# Problème de restauration ipod classic



## wxcvbn1989 (27 Novembre 2014)

Bonjour à tous, 
Voila je possède un ipod classic 160go, qui fonctionnait parfaitement jusqu'a ce que je réinstalle itunes sur mon PC. Une fois la synchronisation terminé, j'ai remarqué qu'aucune musique n'avais en faite été transférer sur l'ipod. Je le rebranche et itunes m'annonce alors que l'ipod est endommagé et qu'il nécessite une restauration. 
Ce message d'erreur persiste toujours après une dizaine de restauration aussi bien manuelle que par l'intérmédiaire d'itunes.
Windows ne reconnait pas l'ipod et me propose de le formater à chaque connexion.

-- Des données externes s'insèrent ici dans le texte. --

-- ==== Sys2Proof/Tests/Slice0.lean ====
section
/-!
SUPPORT. Tests/Slice0.lean: ill-formed terms that WellFormed refuses, and for each statement of Certificates/Slice0/Obligations.lean
states and operands that meet its hypotheses, clause by clause, with the main effect there. Every test is one step on the reset state
with a few words set; expected values are worked out from the rules that the statement cites.
-/
namespace Sys2Proof.Tests
set_option Elab.async false
open Sys2Proof Sys2Proof.Machine

/-- exec answers a next state that passes a check. -/
def ends (c : Instr) (s : State) (f : State → Bool) : Bool :=
  match exec c s with
  | .next z => f z
  | .fault _ => false
  | .refused _ => false

/-- Registers set: bank, address, value. -/
def regs (l : List (Nat × Nat × Nat)) (s : State) : State := l.foldl (fun s e => s.wr e.1 e.2.1 (wd e.2.2)) s

/-- Words of a table's entry set from word 0 up: page, bank, table, index, words. -/
def ents (l : List (Nat × Nat × Nat × Nat × List Nat)) (s : State) : State :=
  l.foldl (fun s e => s.setEntWords e.1 e.2.1 e.2.2.1 e.2.2.2.1 0 (e.2.2.2.2.map wd)) s

/-- The part after a start: READY, firmware at work, VF Enable set. -/
def run : State :=
  let s := regs [(0, regA pMgt 0x040, 3)] State.reset
  { s with host := { s.host with vfEnable := true }, mgt := { s.mgt with booted := true }, take := { s.take with solver := true } }

/-- The reset state with VF Enable set: P1 to P15 reach the bus. -/
def vfs : State := { State.reset with host := { State.reset.host with vfEnable := true } }

/-- The host's partition 0. -/
abbrev p0 : Tag := .p 0

/-! ### Ill-formed terms, one for each check of WellFormed -/

theorem test_wf_shape : Instr.wf (.registerWrite p0 0 (.one 24 0)) = false ∧ Instr.wf (.registerWrite p0 0 (.one 8 256)) = false ∧
    Instr.wf (.hbmWindowAccess p0 0 true (.burst [])) = false := by decide
theorem test_wf_read : Instr.wf (.pairLowerRead p0 4 (.one 24)) = false ∧ Instr.wf (.pairLowerRead p0 4 (.burst 0)) = false ∧
    Instr.wf (.pairLowerRead p0 4 (.one 64)) = true := by decide
theorem test_wf_pair : Instr.wf (.pairLowerWrite p0 4 0) = false ∧
    Instr.wf (.pairUpperWrite p0 8 0) = false := by decide
theorem test_wf_timeout : Instr.wf (.busTimeout p0 64 false (.one 32 0) true) = false ∧
    Instr.wf (.busTimeout p0 64 true (.one 32 0) true) = true := by decide
theorem test_wf_flr_cause : Instr.wf (.flrVf 0) = false ∧ Instr.wf (.msixDeliver 0 197 none) = false := by decide
theorem test_wf_frame : Instr.wf (.epvFrameReceive 0 0 ⟨true, 0, 0, List.replicate 16 0, [(4095, [0, 0])]⟩) = false ∧
    Instr.wf (.epvFrameReceive 0 0 ⟨true, 0, 0, List.replicate 15 0, []⟩) = false ∧
    Instr.wf (.epvFrameReceive 0 0 ⟨true, 0, 0, List.replicate 16 0, [(4095, [0])]⟩) = true := by decide
theorem test_wf_payload : Instr.wf (.hostUnitLaunch 0 (.anc [⟨0, 0, false, 0, 0, 0, 0, List.replicate 256 0⟩])) = false ∧
    Instr.wf (.hostUnitLaunch 0 (.pcm 17 [])) = false ∧ Instr.wf (.hostUnitLaunch 0 (.pcm 16 [[65536]])) = false ∧
    Instr.wf (.hostUnitLaunch 0 (.pcm 24 [[65536]])) = true := by decide +kernel
theorem test_wf_move : Instr.wf (.moveStart (.evacuate [[⟨⟨4352, 0, 0⟩, ⟨0, 0, 0⟩, []⟩]])) = false ∧
    Instr.wf (.moveStart (.evacuate [[⟨⟨0, 0, 144⟩, ⟨0, 0, 0⟩, []⟩]])) = false ∧
    Instr.wf (.moveStart (.evacuate [[⟨⟨0, 0, 0⟩, ⟨0, 3, 0⟩, []⟩]])) = false ∧
    Instr.wf (.moveStart (.evacuate [[⟨⟨0, 0, 0⟩, ⟨0, 1, 0⟩, [4608]⟩]])) = false := by decide
theorem test_wf_take : Instr.wf (.commit p0 0 4097) = false ∧ Instr.wf (.audStop p0 0 4097) = false ∧
    Instr.wf (.armGrant (.forced 4352 1)) = false ∧ Instr.wf (.audArmGrant (.forced 256 1)) = false ∧
    Instr.wf (.memberCommit (.cmd 0 0) 4096) = false ∧ Instr.wf (.audMemberCommit (.cmd 0 0) 4096) = false ∧
    Instr.wf (.rehearsalDone (.cmd 0 0) (some ⟨[[⟨9999, 0, 0⟩]], []⟩)) = false := by decide
theorem test_wf_audio : Instr.wf (.audioBlock 0 false [⟨0, 0, []⟩] []) = false ∧
    ∀ l : List (BitVec 8), 65536 ≤ l.length → Instr.wf (.audioBlock 0 false [] [⟨0, 0, l⟩]) = false :=
  ⟨by decide, fun l h => by simp [Instr.wf, h]⟩
theorem test_wf_beacon : Instr.wf (.beacon ⟨0, 0, false, 0, []⟩) = false := by decide
theorem test_wf_selftest : Instr.wf (.selftestDone [.config 3, .config 3] true) = false := by decide

/-! ### The whole machine -/

/-- StepRunsFrontCommand; EveryStepKeepsCanonicalForm and FusesAndCountersOnlyGoUp on a step of the reset state. -/
theorem test_step_front : ({ State.reset with pending := [Instr.perstNRelease] } : State).pending = Instr.perstNRelease :: [] ∧
    step { State.reset with pending := [.perstNRelease] } = .next State.reset ∧ step State.reset = .next State.reset := by
  refine ⟨rfl, ?_, ?_⟩ <;> rfl
theorem test_reset_canonical : State.reset.canonical := by refine ⟨?_, ?_, ?_⟩ <;> decide
/-- HostCommandsAreRegisterWrites. -/
theorem test_host_writes : State.reset.hostWrites (.laneStart p0 5) = some (p0, [(laneA 5 0x044, 1)]) ∧
    (∀ w ∈ [(laneA 5 0x044, (1 : Word))], isHbm w.1 = false) := by decide +kernel

/-! ### The control bus -/

/-- AdmittedWriteHasItsEffect: PORT.CFG2 of block 3 at 0x05C; PAGE_SEQ counts. -/
theorem test_bus_admitted : isHbm (portA 3 0x05C) = false ∧ isPair (portA 3 0x05C) = false ∧
    State.reset.admits (.w32 p0 (portA 3 0x05C) 0x100) = true ∧
    ends (.registerWrite p0 (BitVec.ofNat 28 (portA 3 0x05C)) (.one 32 0x100)) State.reset (fun z =>
      z.rd 0 (portA 3 0x05C) == 0x100 && z.rd 0 (regA (pPort 3) 0x020) == 1 && z.bus.resp == []) = true ∧
    ends (.registerWrite .m (BitVec.ofNat 28 (portA 3 0x05C)) (.one 32 0x100)) State.reset (fun z => z.bus.resp == [⟨false, 0⟩]) = true := by
  decide +kernel
/-- RefusedWriteOnlyLogs: DECODE in an unused page, and of tag D with its seal blown, lost. -/
theorem test_bus_refused : isHbm 0x0110040 = false ∧ isPair 0x0110040 = false ∧ State.reset.lost p0 0 = false ∧
    State.reset.refusal (.w32 p0 0x0110040 7) = some .decode ∧
    ends (.registerWrite p0 0x0110040 (.one 32 7)) State.reset (fun z => z.rd 0 (regA pBmx 0x044) == 1 &&
      z.rd 0 (regA pBmx 0x048) == 0x0110040 && z.rd 0 (regA pBmx 0x04C) == 81 && z.occ == [⟨16 * 1, 0, 0⟩]) = true ∧
    State.lost { State.reset with fuse := ⟨1, 1, 0⟩ } .d (tagNum .d) = true := by decide +kernel
/-- The same: 8, 16 and 64 bits, a burst across a page, a burst in turn, and a time-out that lands. -/
theorem test_bus_shapes : ends (.registerWrite p0 0x30040 (.one 8 1)) State.reset (fun z => z.rd 0 (regA pBmx 0x04C) == 3 + 16) = true ∧
    State.reset.admits ⟨.p 0, 0, pwrA 0x068, 3, false, true, 5⟩ = true ∧
    ends (.registerWrite p0 (BitVec.ofNat 28 (pwrA 0x068)) (.one 64 5)) State.reset (fun z => z.rd64 0 (pwrA 0x068) == 5) = true ∧
    ends (.registerWrite p0 0x1FFFC (.burst [1, 2])) State.reset (fun z => z.rd 0 (regA pBmx 0x04C) == 3 + 144) = true ∧
    ends (.registerWrite p0 (BitVec.ofNat 28 (laneA 0 0x050)) (.burst [1, 2])) State.reset (fun z =>
      z.rd 0 (laneA 0 0x050) == 1 && z.rd 0 (laneA 0 0x054) == 2 && z.rd 0 (regA (pLane 0) 0x020) == 2) = true ∧
    State.reset.mayTimeOut p0 (laneA 0 0x054) true (.one 32 9) = true ∧ State.reset.mayTimeOut p0 0x10020 false (.one 32 0) = false ∧
    ends (.busTimeout p0 (BitVec.ofNat 28 (laneA 0 0x054)) true (.one 32 9) true) State.reset (fun z =>
      z.rd 0 (laneA 0 0x054) == 9 && z.rd 0 (regA pBmx 0x04C) == 6 + 80) = true ∧
    ends (.busTimeout p0 (BitVec.ofNat 28 (laneA 0 0x054)) true (.one 32 9) false) State.reset (fun z =>
      z.rd 0 (laneA 0 0x054) == 1000 && z.bus.late == [⟨p0, laneA 0 0x054, none, 9⟩]) = true := by decide +kernel
/-- BusChecksInOrder, each clause. -/
theorem test_bus_checks : pageOf 0x011 = none ∧ pageOf (pLane 2) = some (.lane, 2) ∧
    State.refusal (regs [(0, regA (pLane 2) 0x00C, 3)] State.reset) (.w32 p0 (laneA 2 0x040) 0) = some .firewall ∧
    State.refusal (regs [(0, regA (pLane 2) 0x00C, 3)] State.reset) (.w32 .m (laneA 2 0x040) 0) = none ∧
    State.reset.refusal (.w32 p0 (laneA 2 0x042) 0) = some .access ∧
    State.refusal (regs [(0, regA (pLane 2) 0x014, 16)] State.reset) (.w32 p0 (laneA 2 0x040) 0) = some .gated ∧
    State.refusal (regs [(0, regA pFlt 0x040, 1)] State.reset) (.w32 p0 (laneA 2 0x040) 0) = some .held ∧
    State.refusal (regs [(0, regA pFlt 0x040, 1)] State.reset) (.w32 p0 (fltA 0x054) 0) = none := by decide +kernel
/-- AccessTypesOfRegisters: one register of each type, and the RWL one locked and not. -/
theorem test_bus_types : regAt .pwr 0x044 = some ⟨0x044, 1, .rw, false, false, false, 0, 0xFFFFFFFF⟩ ∧
    ((regAt .pwr 0x040).map fun r => r.acc) = some .rwl ∧ ((regAt .pwr 0x04C).map fun r => r.acc) = some .w1c ∧
    ((regAt .pwr 0x048).map fun r => r.acc) = some .ro ∧ ((regAt .pwr 0x088).map fun r => r.acc) = some .rsv ∧
    State.pageLocked (regs [(0, regA pPwr 0x010, 1)] State.reset) pPwr = true ∧ State.reset.pageLocked pPwr = false := by decide +kernel
/-- PageOwnerAndLock: by P0, by M, and of a shared page. -/
theorem test_bus_owner : State.reset.admits (hostAccess p0 (pFol 7) 0x00C (wd 5)) = true ∧
    ends (.pageOwnerWrite p0 0x207 5) (regs [(0, regA (pFol 7) 0x010, 1)] State.reset) (fun z => z.pageOwner (pFol 7) == 5 &&
      !z.pageLocked (pFol 7)) = true ∧
    vfs.admits (hostAccess (.p 2) pXpt 0x010 1) = true ∧
    ends (.pageLock (.p 2) 0x00B) vfs (fun z => !z.pageLocked pXpt) = true ∧
    ends (.pageLock .m 0x00B) State.reset (fun z => z.pageLocked pXpt) = true ∧
    State.reset.admits (hostAccess p0 pXpt 0x010 0x80000000) = true := by decide +kernel
/-- PairHalves: PWR.WAKE_PB. -/
theorem test_bus_pair : isPair (pwrA 0x068) = true ∧ pwrA 0x068 % 8 = 0 ∧ State.reset.admits (.w32 p0 (pwrA 0x068) 1) = true ∧
    State.reset.admits (.r32 p0 (pwrA 0x068)) = true ∧ isPair (pwrA 0x06C) = true ∧
    ends (.pairLowerWrite p0 (BitVec.ofNat 28 (pwrA 0x068)) 0x77) State.reset (fun z => z.regs == State.reset.regs &&
      z.heldLower 0 (pwrA 0x06C) == some 0x77 && ends (.pairUpperWrite p0 (BitVec.ofNat 28 (pwrA 0x06C)) 0x12) z
        (fun y => y.rd64 0 (pwrA 0x068) == 0x1200000077)) = true ∧
    ends (.pairLowerRead .d (BitVec.ofNat 28 (pwrA 0x068)) (.one 32)) State.reset (fun z => z.bus.resp == [⟨false, 0xFFFFFFFF⟩] &&
      z.bus.pairRd == [⟨17, pwrA 0x068, 0xFFFF⟩]) = true := by decide +kernel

Voila quelqu'un aurait-il une solution de secours je commence à baliser ??
Merci


----------



## Vanton (28 Novembre 2014)

Tu n'as pas un proche ayant une ancienne version d'iTunes pour voir si ça vient de la tienne ? 

Ton iPod étant vide, tu n'as pas grand chose à perdre à tenter de le synchroniser avec un autre ordi. Si ça merde avec une vieille version, c'est pas bon signe... Si ça marche en revanche c'est peut-être un bug de la dernière version d'iTunes.


----------